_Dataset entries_
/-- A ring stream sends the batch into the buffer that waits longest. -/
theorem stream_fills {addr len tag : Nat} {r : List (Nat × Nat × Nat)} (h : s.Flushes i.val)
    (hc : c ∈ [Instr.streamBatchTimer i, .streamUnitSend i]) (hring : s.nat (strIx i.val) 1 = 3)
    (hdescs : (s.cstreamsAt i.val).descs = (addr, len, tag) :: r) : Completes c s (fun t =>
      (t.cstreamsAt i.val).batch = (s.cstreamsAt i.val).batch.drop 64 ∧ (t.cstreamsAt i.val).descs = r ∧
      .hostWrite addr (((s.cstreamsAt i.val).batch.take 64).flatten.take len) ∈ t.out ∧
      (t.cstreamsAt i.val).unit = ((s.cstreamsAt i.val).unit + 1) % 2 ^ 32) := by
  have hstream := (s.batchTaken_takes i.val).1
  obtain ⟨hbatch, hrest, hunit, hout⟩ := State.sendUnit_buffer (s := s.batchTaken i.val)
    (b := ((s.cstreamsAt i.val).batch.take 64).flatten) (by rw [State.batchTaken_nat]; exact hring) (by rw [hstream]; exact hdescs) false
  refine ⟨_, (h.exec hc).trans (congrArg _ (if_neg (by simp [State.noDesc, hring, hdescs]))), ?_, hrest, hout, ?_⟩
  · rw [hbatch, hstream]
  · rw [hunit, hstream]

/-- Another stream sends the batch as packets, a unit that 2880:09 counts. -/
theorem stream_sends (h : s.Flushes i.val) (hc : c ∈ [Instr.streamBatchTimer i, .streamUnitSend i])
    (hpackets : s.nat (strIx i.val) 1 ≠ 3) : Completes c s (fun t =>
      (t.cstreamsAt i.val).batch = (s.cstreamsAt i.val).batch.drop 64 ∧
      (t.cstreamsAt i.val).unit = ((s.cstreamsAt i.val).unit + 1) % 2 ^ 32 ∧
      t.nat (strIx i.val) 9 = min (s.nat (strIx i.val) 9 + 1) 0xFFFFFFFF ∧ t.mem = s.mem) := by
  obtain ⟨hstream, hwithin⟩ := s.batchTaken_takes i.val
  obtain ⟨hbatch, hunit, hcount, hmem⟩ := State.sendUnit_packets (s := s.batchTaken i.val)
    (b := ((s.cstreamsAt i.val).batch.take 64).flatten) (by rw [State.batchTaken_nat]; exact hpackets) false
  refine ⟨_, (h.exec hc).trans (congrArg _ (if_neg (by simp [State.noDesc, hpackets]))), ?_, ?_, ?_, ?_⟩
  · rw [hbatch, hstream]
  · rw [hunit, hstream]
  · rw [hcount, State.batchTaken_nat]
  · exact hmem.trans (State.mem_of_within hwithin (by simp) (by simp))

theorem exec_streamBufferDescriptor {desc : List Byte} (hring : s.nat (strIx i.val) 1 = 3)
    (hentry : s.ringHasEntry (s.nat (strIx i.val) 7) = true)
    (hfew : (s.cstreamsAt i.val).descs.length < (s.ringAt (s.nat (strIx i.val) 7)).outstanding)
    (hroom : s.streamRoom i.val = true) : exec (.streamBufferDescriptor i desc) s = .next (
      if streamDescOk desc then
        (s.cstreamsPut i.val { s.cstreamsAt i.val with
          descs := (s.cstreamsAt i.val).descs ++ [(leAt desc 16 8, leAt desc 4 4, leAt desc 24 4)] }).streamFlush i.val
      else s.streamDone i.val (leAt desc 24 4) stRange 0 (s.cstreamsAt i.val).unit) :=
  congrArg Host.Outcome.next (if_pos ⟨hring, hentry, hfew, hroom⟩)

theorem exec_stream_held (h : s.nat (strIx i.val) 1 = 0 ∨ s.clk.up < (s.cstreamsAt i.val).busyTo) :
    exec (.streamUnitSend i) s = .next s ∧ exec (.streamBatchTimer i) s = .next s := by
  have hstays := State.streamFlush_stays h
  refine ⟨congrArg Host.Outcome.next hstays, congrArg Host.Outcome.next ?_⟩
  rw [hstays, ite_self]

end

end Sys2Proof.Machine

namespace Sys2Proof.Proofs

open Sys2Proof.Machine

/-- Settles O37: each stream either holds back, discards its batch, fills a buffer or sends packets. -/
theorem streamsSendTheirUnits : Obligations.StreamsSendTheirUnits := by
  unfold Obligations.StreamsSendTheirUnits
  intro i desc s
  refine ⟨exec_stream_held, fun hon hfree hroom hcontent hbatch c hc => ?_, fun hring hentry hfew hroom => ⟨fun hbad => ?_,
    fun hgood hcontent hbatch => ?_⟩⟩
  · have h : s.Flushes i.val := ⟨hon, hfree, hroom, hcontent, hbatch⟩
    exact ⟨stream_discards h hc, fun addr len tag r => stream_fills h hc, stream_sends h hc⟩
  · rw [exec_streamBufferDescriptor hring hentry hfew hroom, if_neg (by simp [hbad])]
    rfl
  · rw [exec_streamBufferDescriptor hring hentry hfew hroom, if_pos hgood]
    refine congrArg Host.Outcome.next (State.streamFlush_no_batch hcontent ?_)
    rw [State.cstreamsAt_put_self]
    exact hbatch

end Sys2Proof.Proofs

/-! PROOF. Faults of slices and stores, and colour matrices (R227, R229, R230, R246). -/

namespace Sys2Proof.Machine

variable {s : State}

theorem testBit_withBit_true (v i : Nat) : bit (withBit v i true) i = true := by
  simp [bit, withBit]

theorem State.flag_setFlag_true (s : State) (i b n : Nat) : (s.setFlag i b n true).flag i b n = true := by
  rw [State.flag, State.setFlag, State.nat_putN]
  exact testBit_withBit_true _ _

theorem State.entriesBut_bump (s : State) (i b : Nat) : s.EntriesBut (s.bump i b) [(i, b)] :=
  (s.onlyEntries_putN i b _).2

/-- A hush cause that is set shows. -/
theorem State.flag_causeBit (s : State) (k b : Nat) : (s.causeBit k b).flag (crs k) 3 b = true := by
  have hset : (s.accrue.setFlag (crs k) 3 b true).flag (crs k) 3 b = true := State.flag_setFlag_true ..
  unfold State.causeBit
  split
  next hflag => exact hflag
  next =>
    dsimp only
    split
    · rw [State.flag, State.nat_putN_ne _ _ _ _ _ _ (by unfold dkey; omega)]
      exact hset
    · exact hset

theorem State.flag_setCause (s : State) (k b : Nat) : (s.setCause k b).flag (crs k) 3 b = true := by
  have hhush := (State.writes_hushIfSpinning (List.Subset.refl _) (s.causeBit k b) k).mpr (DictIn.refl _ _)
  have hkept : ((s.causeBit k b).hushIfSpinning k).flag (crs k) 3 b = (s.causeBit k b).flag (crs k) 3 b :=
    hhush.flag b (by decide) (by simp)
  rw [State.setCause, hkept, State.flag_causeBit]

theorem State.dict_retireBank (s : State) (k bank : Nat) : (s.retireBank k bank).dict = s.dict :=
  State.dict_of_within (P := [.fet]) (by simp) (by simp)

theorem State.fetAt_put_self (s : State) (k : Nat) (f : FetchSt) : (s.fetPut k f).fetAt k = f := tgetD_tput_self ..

_Work task_
From the entries above, pull out each line that includes "Outcome".

_Problem solution_
  congrArg Host.Outcome.next (if_pos ⟨hring, hentry, hfew, hroom⟩)
  refine ⟨congrArg Host.Outcome.next hstays, congrArg Host.Outcome.next ?_⟩
    refine congrArg Host.Outcome.next (State.streamFlush_no_batch hcontent ?_)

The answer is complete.